Collected data entries
--

/-! `addReg` changes `regs` alone. -/
@[simp] theorem addReg_now (s : State) (k w n : Nat) : (s.addReg k w n).now = s.now := rfl
@[simp] theorem addReg_freeCount (s : State) (k w n : Nat) : (s.addReg k w n).freeCount = s.freeCount := rfl
@[simp] theorem addReg_pending (s : State) (k w n : Nat) : (s.addReg k w n).pending = s.pending := rfl
@[simp] theorem addReg_shadow (s : State) (k w n : Nat) : (s.addReg k w n).shadow = s.shadow := rfl
@[simp] theorem addReg_pend (s : State) (k w n : Nat) : (s.addReg k w n).pend = s.pend := rfl
@[simp] theorem addReg_fifos (s : State) (k w n : Nat) : (s.addReg k w n).fifos = s.fifos := rfl
@[simp] theorem addReg_nums (s : State) (k w n : Nat) : (s.addReg k w n).nums = s.nums := rfl
@[simp] theorem addReg_mem (s : State) (k w n : Nat) : (s.addReg k w n).mem = s.mem := rfl
@[simp] theorem addReg_ownerRing (s : State) (k w n : Nat) : (s.addReg k w n).ownerRing = s.ownerRing := rfl
@[simp] theorem addReg_halInbox (s : State) (k w n : Nat) : (s.addReg k w n).halInbox = s.halInbox := rfl
@[simp] theorem addReg_ensInbox (s : State) (k w n : Nat) : (s.addReg k w n).ensInbox = s.ensInbox := rfl
@[simp] theorem addReg_eqStore (s : State) (k w n : Nat) : (s.addReg k w n).eqStore = s.eqStore := rfl
@[simp] theorem addReg_journal (s : State) (k w n : Nat) : (s.addReg k w n).journal = s.journal := rfl
@[simp] theorem addReg_items (s : State) (k w n : Nat) : (s.addReg k w n).items = s.items := rfl
@[simp] theorem addReg_exports (s : State) (k w n : Nat) : (s.addReg k w n).exports = s.exports := rfl
@[simp] theorem addReg_views (s : State) (k w n : Nat) : (s.addReg k w n).views = s.views := rfl
@[simp] theorem addReg_halSettings (s : State) (k w n : Nat) : (s.addReg k w n).halSettings = s.halSettings := rfl
@[simp] theorem addReg_tracks (s : State) (k w n : Nat) : (s.addReg k w n).tracks = s.tracks := rfl
@[simp] theorem addReg_rfmActs (s : State) (k w n : Nat) : (s.addReg k w n).rfmActs = s.rfmActs := rfl
@[simp] theorem addReg_throttles (s : State) (k w n : Nat) : (s.addReg k w n).throttles = s.throttles := rfl
@[simp] theorem addReg_stagedPkg (s : State) (k w n : Nat) : (s.addReg k w n).stagedPkg = s.stagedPkg := rfl
@[simp] theorem addReg_activePkg (s : State) (k w n : Nat) : (s.addReg k w n).activePkg = s.activePkg := rfl
@[simp] theorem addReg_nextPkg (s : State) (k w n : Nat) : (s.addReg k w n).nextPkg = s.nextPkg := rfl
@[simp] theorem addReg_contacts (s : State) (k w n : Nat) : (s.addReg k w n).contacts = s.contacts := rfl
@[simp] theorem addReg_audBufs (s : State) (k w n : Nat) : (s.addReg k w n).audBufs = s.audBufs := rfl
@[simp] theorem addReg_jobs (s : State) (k w n : Nat) : (s.addReg k w n).jobs = s.jobs := rfl
@[simp] theorem addReg_out (s : State) (k w n : Nat) : (s.addReg k w n).out = s.out := rfl
@[simp] theorem addReg_answer (s : State) (k w n : Nat) : (s.addReg k w n).answer = s.answer := rfl
@[simp] theorem addReg_kept (s : State) (k w n : Nat) : (s.addReg k w n).kept = s.kept := rfl
@[simp] theorem addReg_addedUnits (s : State) (k w n : Nat) : (s.addReg k w n).addedUnits = s.addedUnits := rfl
@[simp] theorem addReg_lines (s : State) (k w n : Nat) : (s.addReg k w n).lines = s.lines := rfl
@[simp] theorem addReg_fifo (s : State) (k w n : Nat) (j : Nat) : (s.addReg k w n).fifo j = s.fifo j := rfl
@[simp] theorem addReg_num (s : State) (k w n : Nat) (j : Nat) : (s.addReg k w n).num j = s.num j := rfl
@[simp] theorem addReg_byte (s : State) (k w n : Nat) (j : Nat) : (s.addReg k w n).byte j = s.byte j := rfl
@[simp] theorem addReg_eqStored (s : State) (k w n : Nat) (j : Nat) : (s.addReg k w n).eqStored j = s.eqStored j := rfl

/-! `setFifo` changes `fifos` alone. -/
@[simp] theorem setFifo_now (s : State) (k : Nat) (v : List Bytes) : (s.setFifo k v).now = s.now := rfl
@[simp] theorem setFifo_freeCount (s : State) (k : Nat) (v : List Bytes) : (s.setFifo k v).freeCount = s.freeCount := rfl
@[simp] theorem setFifo_pending (s : State) (k : Nat) (v : List Bytes) : (s.setFifo k v).pending = s.pending := rfl
@[simp] theorem setFifo_regs (s : State) (k : Nat) (v : List Bytes) : (s.setFifo k v).regs = s.regs := rfl
@[simp] theorem setFifo_shadow (s : State) (k : Nat) (v : List Bytes) : (s.setFifo k v).shadow = s.shadow := rfl
@[simp] theorem setFifo_pend (s : State) (k : Nat) (v : List Bytes) : (s.setFifo k v).pend = s.pend := rfl
@[simp] theorem setFifo_nums (s : State) (k : Nat) (v : List Bytes) : (s.setFifo k v).nums = s.nums := rfl
@[simp] theorem setFifo_mem (s : State) (k : Nat) (v : List Bytes) : (s.setFifo k v).mem = s.mem := rfl
@[simp] theorem setFifo_ownerRing (s : State) (k : Nat) (v : List Bytes) : (s.setFifo k v).ownerRing = s.ownerRing := rfl
@[simp] theorem setFifo_halInbox (s : State) (k : Nat) (v : List Bytes) : (s.setFifo k v).halInbox = s.halInbox := rfl
@[simp] theorem setFifo_ensInbox (s : State) (k : Nat) (v : List Bytes) : (s.setFifo k v).ensInbox = s.ensInbox := rfl
@[simp] theorem setFifo_eqStore (s : State) (k : Nat) (v : List Bytes) : (s.setFifo k v).eqStore = s.eqStore := rfl
@[simp] theorem setFifo_journal (s : State) (k : Nat) (v : List Bytes) : (s.setFifo k v).journal = s.journal := rfl
@[simp] theorem setFifo_items (s : State) (k : Nat) (v : List Bytes) : (s.setFifo k v).items = s.items := rfl
@[simp] theorem setFifo_exports (s : State) (k : Nat) (v : List Bytes) : (s.setFifo k v).exports = s.exports := rfl
@[simp] theorem setFifo_views (s : State) (k : Nat) (v : List Bytes) : (s.setFifo k v).views = s.views := rfl
@[simp] theorem setFifo_halSettings (s : State) (k : Nat) (v : List Bytes) : (s.setFifo k v).halSettings = s.halSettings := rfl
@[simp] theorem setFifo_tracks (s : State) (k : Nat) (v : List Bytes) : (s.setFifo k v).tracks = s.tracks := rfl
@[simp] theorem setFifo_rfmActs (s : State) (k : Nat) (v : List Bytes) : (s.setFifo k v).rfmActs = s.rfmActs := rfl
@[simp] theorem setFifo_throttles (s : State) (k : Nat) (v : List Bytes) : (s.setFifo k v).throttles = s.throttles := rfl
@[simp] theorem setFifo_stagedPkg (s : State) (k : Nat) (v : List Bytes) : (s.setFifo k v).stagedPkg = s.stagedPkg := rfl
@[simp] theorem setFifo_activePkg (s : State) (k : Nat) (v : List Bytes) : (s.setFifo k v).activePkg = s.activePkg := rfl
@[simp] theorem setFifo_nextPkg (s : State) (k : Nat) (v : List Bytes) : (s.setFifo k v).nextPkg = s.nextPkg := rfl
@[simp] theorem setFifo_contacts (s : State) (k : Nat) (v : List Bytes) : (s.setFifo k v).contacts = s.contacts := rfl
@[simp] theorem setFifo_audBufs (s : State) (k : Nat) (v : List Bytes) : (s.setFifo k v).audBufs = s.audBufs := rfl
@[simp] theorem setFifo_jobs (s : State) (k : Nat) (v : List Bytes) : (s.setFifo k v).jobs = s.jobs := rfl
@[simp] theorem setFifo_out (s : State) (k : Nat) (v : List Bytes) : (s.setFifo k v).out = s.out := rfl
@[simp] theorem setFifo_answer (s : State) (k : Nat) (v : List Bytes) : (s.setFifo k v).answer = s.answer := rfl
@[simp] theorem setFifo_kept (s : State) (k : Nat) (v : List Bytes) : (s.setFifo k v).kept = s.kept := rfl
@[simp] theorem setFifo_addedUnits (s : State) (k : Nat) (v : List Bytes) : (s.setFifo k v).addedUnits = s.addedUnits := rfl
@[simp] theorem setFifo_lines (s : State) (k : Nat) (v : List Bytes) : (s.setFifo k v).lines = s.lines := rfl
@[simp] theorem setFifo_reg (s : State) (k : Nat) (v : List Bytes) (j : Nat) : (s.setFifo k v).reg j = s.reg j := rfl
@[simp] theorem setFifo_num (s : State) (k : Nat) (v : List Bytes) (j : Nat) : (s.setFifo k v).num j = s.num j := rfl
@[simp] theorem setFifo_byte (s : State) (k : Nat) (v : List Bytes) (j : Nat) : (s.setFifo k v).byte j = s.byte j := rfl
@[simp] theorem setFifo_eqStored (s : State) (k : Nat) (v : List Bytes) (j : Nat) : (s.setFifo k v).eqStored j = s.eqStored j := rfl

/-! `setNum` changes `nums` alone. -/
@[simp] theorem setNum_now (s : State) (k : Nat) (v : List Nat) : (s.setNum k v).now = s.now := rfl
@[simp] theorem setNum_freeCount (s : State) (k : Nat) (v : List Nat) : (s.setNum k v).freeCount = s.freeCount := rfl
@[simp] theorem setNum_pending (s : State) (k : Nat) (v : List Nat) : (s.setNum k v).pending = s.pending := rfl
@[simp] theorem setNum_regs (s : State) (k : Nat) (v : List Nat) : (s.setNum k v).regs = s.regs := rfl
@[simp] theorem setNum_shadow (s : State) (k : Nat) (v : List Nat) : (s.setNum k v).shadow = s.shadow := rfl
@[simp] theorem setNum_pend (s : State) (k : Nat) (v : List Nat) : (s.setNum k v).pend = s.pend := rfl
@[simp] theorem setNum_fifos (s : State) (k : Nat) (v : List Nat) : (s.setNum k v).fifos = s.fifos := rfl
@[simp] theorem setNum_mem (s : State) (k : Nat) (v : List Nat) : (s.setNum k v).mem = s.mem := rfl
@[simp] theorem setNum_ownerRing (s : State) (k : Nat) (v : List Nat) : (s.setNum k v).ownerRing = s.ownerRing := rfl
@[simp] theorem setNum_halInbox (s : State) (k : Nat) (v : List Nat) : (s.setNum k v).halInbox = s.halInbox := rfl
@[simp] theorem setNum_ensInbox (s : State) (k : Nat) (v : List Nat) : (s.setNum k v).ensInbox = s.ensInbox := rfl
@[simp] theorem setNum_eqStore (s : State) (k : Nat) (v : List Nat) : (s.setNum k v).eqStore = s.eqStore := rfl
@[simp] theorem setNum_journal (s : State) (k : Nat) (v : List Nat) : (s.setNum k v).journal = s.journal := rfl
@[simp] theorem setNum_items (s : State) (k : Nat) (v : List Nat) : (s.setNum k v).items = s.items := rfl
@[simp] theorem setNum_exports (s : State) (k : Nat) (v : List Nat) : (s.setNum k v).exports = s.exports := rfl
@[simp] theorem setNum_views (s : State) (k : Nat) (v : List Nat) : (s.setNum k v).views = s.views := rfl
@[simp] theorem setNum_halSettings (s : State) (k : Nat) (v : List Nat) : (s.setNum k v).halSettings = s.halSettings := rfl
@[simp] theorem setNum_tracks (s : State) (k : Nat) (v : List Nat) : (s.setNum k v).tracks = s.tracks := rfl
@[simp] theorem setNum_rfmActs (s : State) (k : Nat) (v : List Nat) : (s.setNum k v).rfmActs = s.rfmActs := rfl
@[simp] theorem setNum_throttles (s : State) (k : Nat) (v : List Nat) : (s.setNum k v).throttles = s.throttles := rfl
@[simp] theorem setNum_stagedPkg (s : State) (k : Nat) (v : List Nat) : (s.setNum k v).stagedPkg = s.stagedPkg := rfl
@[simp] theorem setNum_activePkg (s : State) (k : Nat) (v : List Nat) : (s.setNum k v).activePkg = s.activePkg := rfl
@[simp] theorem setNum_nextPkg (s : State) (k : Nat) (v : List Nat) : (s.setNum k v).nextPkg = s.nextPkg := rfl
@[simp] theorem setNum_contacts (s : State) (k : Nat) (v : List Nat) : (s.setNum k v).contacts = s.contacts := rfl
@[simp] theorem setNum_audBufs (s : State) (k : Nat) (v : List Nat) : (s.setNum k v).audBufs = s.audBufs := rfl
@[simp] theorem setNum_jobs (s : State) (k : Nat) (v : List Nat) : (s.setNum k v).jobs = s.jobs := rfl
@[simp] theorem setNum_out (s : State) (k : Nat) (v : List Nat) : (s.setNum k v).out = s.out := rfl
@[simp] theorem setNum_answer (s : State) (k : Nat) (v : List Nat) : (s.setNum k v).answer = s.answer := rfl
@[simp] theorem setNum_kept (s : State) (k : Nat) (v : List Nat) : (s.setNum k v).kept = s.kept := rfl
@[simp] theorem setNum_addedUnits (s : State) (k : Nat) (v : List Nat) : (s.setNum k v).addedUnits = s.addedUnits := rfl
@[simp] theorem setNum_lines (s : State) (k : Nat) (v : List Nat) : (s.setNum k v).lines = s.lines := rfl
@[simp] theorem setNum_reg (s : State) (k : Nat) (v : List Nat) (j : Nat) : (s.setNum k v).reg j = s.reg j := rfl
@[simp] theorem setNum_fifo (s : State) (k : Nat) (v : List Nat) (j : Nat) : (s.setNum k v).fifo j = s.fifo j := rfl
@[simp] theorem setNum_byte (s : State) (k : Nat) (v : List Nat) (j : Nat) : (s.setNum k v).byte j = s.byte j := rfl
@[simp] theorem setNum_eqStored (s : State) (k : Nat) (v : List Nat) (j : Nat) : (s.setNum k v).eqStored j = s.eqStored j := rfl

--

**Exercise objective**
Please give an exact copy of the lines above, beginning with the line containing "(s.setNum k v).activePkg = s.activePkg := rfl" and running through the line containing "theorem setNum_reg (s", and of no other lines.

**Solution for this task**
@[simp] theorem setNum_activePkg (s : State) (k : Nat) (v : List Nat) : (s.setNum k v).activePkg = s.activePkg := rfl
@[simp] theorem setNum_nextPkg (s : State) (k : Nat) (v : List Nat) : (s.setNum k v).nextPkg = s.nextPkg := rfl
@[simp] theorem setNum_contacts (s : State) (k : Nat) (v : List Nat) : (s.setNum k v).contacts = s.contacts := rfl
@[simp] theorem setNum_audBufs (s : State) (k : Nat) (v : List Nat) : (s.setNum k v).audBufs = s.audBufs := rfl
@[simp] theorem setNum_jobs (s : State) (k : Nat) (v : List Nat) : (s.setNum k v).jobs = s.jobs := rfl
@[simp] theorem setNum_out (s : State) (k : Nat) (v : List Nat) : (s.setNum k v).out = s.out := rfl
@[simp] theorem setNum_answer (s : State) (k : Nat) (v : List Nat) : (s.setNum k v).answer = s.answer := rfl
@[simp] theorem setNum_kept (s : State) (k : Nat) (v : List Nat) : (s.setNum k v).kept = s.kept := rfl
@[simp] theorem setNum_addedUnits (s : State) (k : Nat) (v : List Nat) : (s.setNum k v).addedUnits = s.addedUnits := rfl
@[simp] theorem setNum_lines (s : State) (k : Nat) (v : List Nat) : (s.setNum k v).lines = s.lines := rfl
@[simp] theorem setNum_reg (s : State) (k : Nat) (v : List Nat) (j : Nat) : (s.setNum k v).reg j = s.reg j := rfl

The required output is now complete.